■ **EXERCISE INSTRUCTIONS**:
Show each line from the records below in which the word "place" occurs.
-----
-- ==== Sys2Proof/Tests/Slice0.lean ====
section
/-!
SUPPORT. Tests/Slice0.lean: ill-formed commands refused, small tests of single steps, and for every statement with hypotheses states that meet
them.
-/
namespace Sys2Proof.Tests
open Sys2Proof Sys2Proof.Machine
set_option linter.unusedVariables false
set_option maxRecDepth 4000
set_option exponentiation.threshold 1024

/-! ## Commands out of range -/

theorem test_wf_mailbox : Instr.wf (.modeStatus ⟨64, false, 0⟩ []) = false ∧ Instr.wf (.modeStatus ⟨0, false, 4⟩ []) = false ∧
    Instr.wf (.modeStatus ⟨0, false, 0⟩ [0]) = false ∧ Instr.wf (.getTimestamp ⟨64, false, 0⟩) = false ∧
    Instr.wf (.modeRequest ⟨63, false, 4⟩ [1]) = true := by decide
theorem test_wf_cxl : Instr.wf (.memRd ⟨2, 0, 0, 0, 0⟩) = false ∧ Instr.wf (.memRd ⟨0, 2, 0, 0, 0⟩) = false ∧
    Instr.wf (.memRd ⟨0, 0, 16, 0, 0⟩) = false ∧ Instr.wf (.memRd ⟨1, 1, 15, 0, 0⟩) = true := by decide
theorem test_wf_twin : Instr.wf (.dataFrame 2 ⟨0, 0, false, 0, 0, 0, false⟩ []) = false ∧
    Instr.wf (.idleFrame 0 ⟨4096, 0, false, 0, 0, 0, false⟩) = false ∧ Instr.wf (.idleFrame 0 ⟨0, 4096, false, 0, 0, 0, false⟩) = false ∧
    Instr.wf (.idleFrame 0 ⟨0, 0, false, 16, 0, 0, false⟩) = false ∧ Instr.wf (.idleFrame 0 ⟨0, 0, false, 0, 1048576, 0, false⟩) = false ∧
    Instr.wf (.idleFrame 0 ⟨0, 0, false, 0, 0, 64, false⟩) = false ∧ Instr.wf (.idleFrame 1 ⟨4095, 4095, true, 15, 1048575, 63, true⟩) = true := by
  decide
theorem test_wf_requesters : Instr.wf (.sysModeReqWrite 5 4 0 false) = false ∧ Instr.wf (.sysModeReqWrite 0 4 4 false) = false ∧
    Instr.wf (.sysUnlockWrite 0 65536) = false ∧ Instr.wf (.registerWrite 0 129 0 0) = false ∧ Instr.wf (.registerWrite 0 4 16777216 0) = false ∧
    Instr.wf (.rscWriteLands 16777216) = false ∧ Instr.wf (.shtRewindWrite 4) = false := by decide
theorem test_wf_host : Instr.wf (.cxlLinkL0 2 0) = false ∧ Instr.wf (.cxlLinkL0 0 2) = false ∧ Instr.wf (.functionLevelReset 64) = false ∧
    Instr.wf (.cxaLdSpanWrite 0 16 0) = false ∧ Instr.wf (.getEventRecords ⟨0, false, 0⟩ 4) = false ∧
    Instr.wf (.activateFw ⟨0, false, 0⟩ 0 3) = false ∧ Instr.wf (.setAlertConfiguration ⟨0, false, 0⟩ 0 256) = false ∧
    Instr.wf (.doeRequest 0 256 []) = false := by decide
theorem test_wf_memory : Instr.wf (.alertN 48) = false ∧ Instr.wf (.dramCommandIssue 0 2 []) = false ∧ Instr.wf (.refreshDue 0 0 32) = false ∧
    Instr.wf (.mergedRefetchDone 274877906944 0) = false ∧ Instr.wf (.moveStart 8388608) = false ∧ Instr.wf (.leafRestoreStart 4294967296) = false ∧
    Instr.wf (.regionFenceEnd 65536) = false ∧ Instr.wf (.zero 4) = false ∧ Instr.wf (.cleaningStart 8 []) = false ∧
    Instr.wf (.nandEraseDone 0 16 true []) = false := by decide
theorem test_wf_network : Instr.wf (.cmDrep ⟨0, 0, 0, 0, 0, 0, 0, 0, 0, true, true, true, 0, 4791, 0⟩ 16777216) = false ∧ Instr.wf (.xoffRefresh 8 0 0) = false ∧
    Instr.wf (.xoffRefresh 0 4 0) = false ∧ Instr.wf (.xoffRefresh 0 0 8) = false ∧ Instr.wf (.revocationDrainDone 262144) = false := by decide
theorem test_wf_units : Instr.wf (.laneFault 2 0 false) = false ∧ Instr.wf (.laneFault 0 8 false) = false ∧ Instr.wf (.faultEvent 4294967296 0 0 0) = false ∧
    Instr.wf (.faultEvent 0 256 0 0) = false ∧ Instr.wf (.faultEvent 0 0 4 0) = false ∧ Instr.wf (.selftestDone 9 true false 0 0) = false ∧
    Instr.wf (.engineFault 8 0 0) = false ∧ Instr.wf (.engineFault 0 8 0) = false ∧ Instr.wf (.referenceClockLost 3) = false ∧
    Instr.wf (.fetchSuspend 2) = false ∧ Instr.wf (.handshakeStall 4294967296 0) = false ∧ Instr.wf (.handshakeStall 0 4294967296) = false := by decide
theorem test_wf_power : Instr.wf (.pgFall 12 0) = false ∧ Instr.wf (.chainDischarged 4) = false ∧ Instr.wf (.dischargeTimeout 12) = false ∧
    Instr.wf (.hostNotify 4 0 0) = false ∧ Instr.wf (.hostNotify 0 128 0) = false ∧ Instr.wf (.vcoreReadback 4096) = false ∧
    Instr.wf (.thermN 256) = false ∧ Instr.wf (.sbTransferDone 0 16 []) = false := by decide

/-! ## States -/

/-- The state after a command, where it answers one. -/
def ran (i : Instr) (s : State) : State :=
  match exec i s with
  | .next t => t
  | _ => s
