/-- A physical reassembly table (01 R28, 07 R295 to R299). -/
structure RxTable where
  used : Bool
  open_ : Bool
  dispatched : Bool
  launch : Nat
  block : Nat
  slot : Nat
  mark : Nat
  pair : Nat
  inTile : Nat
  gen : Word
  late : Half
  rows : List RxRow
  bf16 : Bool
  ctr : Nat
  res : Bool
  policyNext : Bool
  timeout : Nat
  start : Nat
  timedOut : Bool
  dests : List RouteDest
  deriving DecidableEq, Repr

/-- A resident block (01 R27, R28, R39, R40). -/
structure Block where
  launch : Nat
  index : Nat
  slots : List Nat
  tiles : List Nat
  spadBase : Nat
  spadSize : Nat
  rings : List (Nat × Nat)
  bars : List (Nat × Nat)
  tables : List (Nat × Nat)
  /-- Engine and store drops of the block: cause and address of the first (10 R357). -/
  incident : Option (Nat × Nat)
  /-- Its gang has been lost: it has left its segments already (10 R364). -/
  lost : Bool
  deriving DecidableEq, Repr

/-- What predicted clauses hold back, in their order (09 R332). -/
inductive PredItem where
  | cmd (e : Engine) (k : EngCmd)
  | push (q : Nat) (v : DWord)
  /-- An X clause that has been handed off, by its place in the order of issue: it is predicted until its turn comes. -/
  | clause (id : Nat)
  deriving DecidableEq, Repr

/-- What the issue of a predicted clause may have moved of the lanes, as the branch left it: PCs and lane states, the resume
header, the lanes' own, and LYIELD's marks (09 R332, R333). -/
structure PredFrame where
  pcs : List Word
  states : List LaneState
  hdr : Option Word
  laneHdr : List (Option Word)
  marks : LaneMask
  deriving DecidableEq, Repr

/-- The state of a group in predicted mode (09 R331, R332). `matched` says that the branch has resolved as hinted and
the withheld items are on their way out. -/
structure Predicted where
  braPos : Word
  hdrOff : Word
  exec : LaneMask
  lane : Nat
  pred : Nat
  gn : Bool
  hintTaken : Bool
  taken : Word
  next : Word
  clauses : Nat
  before : PredFrame
  items : List PredItem
  matched : Bool
  heldTrap : Option Trap
  /-- Where the clause that the held trap stopped has left its lanes. -/
  heldAt : Word
  deriving DecidableEq, Repr

/-- An access entry of the operand log: the instruction, and the lane, A, B and data values of every active lane as they
were read at issue (10 R348); `id` is the access's place in program order. -/
structure OplogEntry where
  id : Nat
  site : Site
  lanes : List (Nat × DWord × DWord × List Word)
  deriving DecidableEq, Repr

/-- A lane's fault entry of the operand log: the instruction that last parked the lane, its operand values, and the
PC the lane had reached (10 R347, R348). -/
structure FaultEntry where
  cause : Cause
  site : Site
  a : DWord
  b : DWord
  data : List Word
  reached : Word
  deriving DecidableEq, Repr

/-- A fault found after its lane had gone on, which parks the lane at the end of the run (10 R347). -/
structure LateFault where
  lane : Nat
  cause : Cause
  detail : Nat
  addr : DWord
  site : Site
  a : DWord
  b : DWord
  data : List Word
  deriving DecidableEq, Repr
-----
■ **RESULT OF THIS TASK**:
  /-- An X clause that has been handed off, by its place in the order of issue: it is predicted until its turn comes. -/
were read at issue (10 R348); `id` is the access's place in program order. -/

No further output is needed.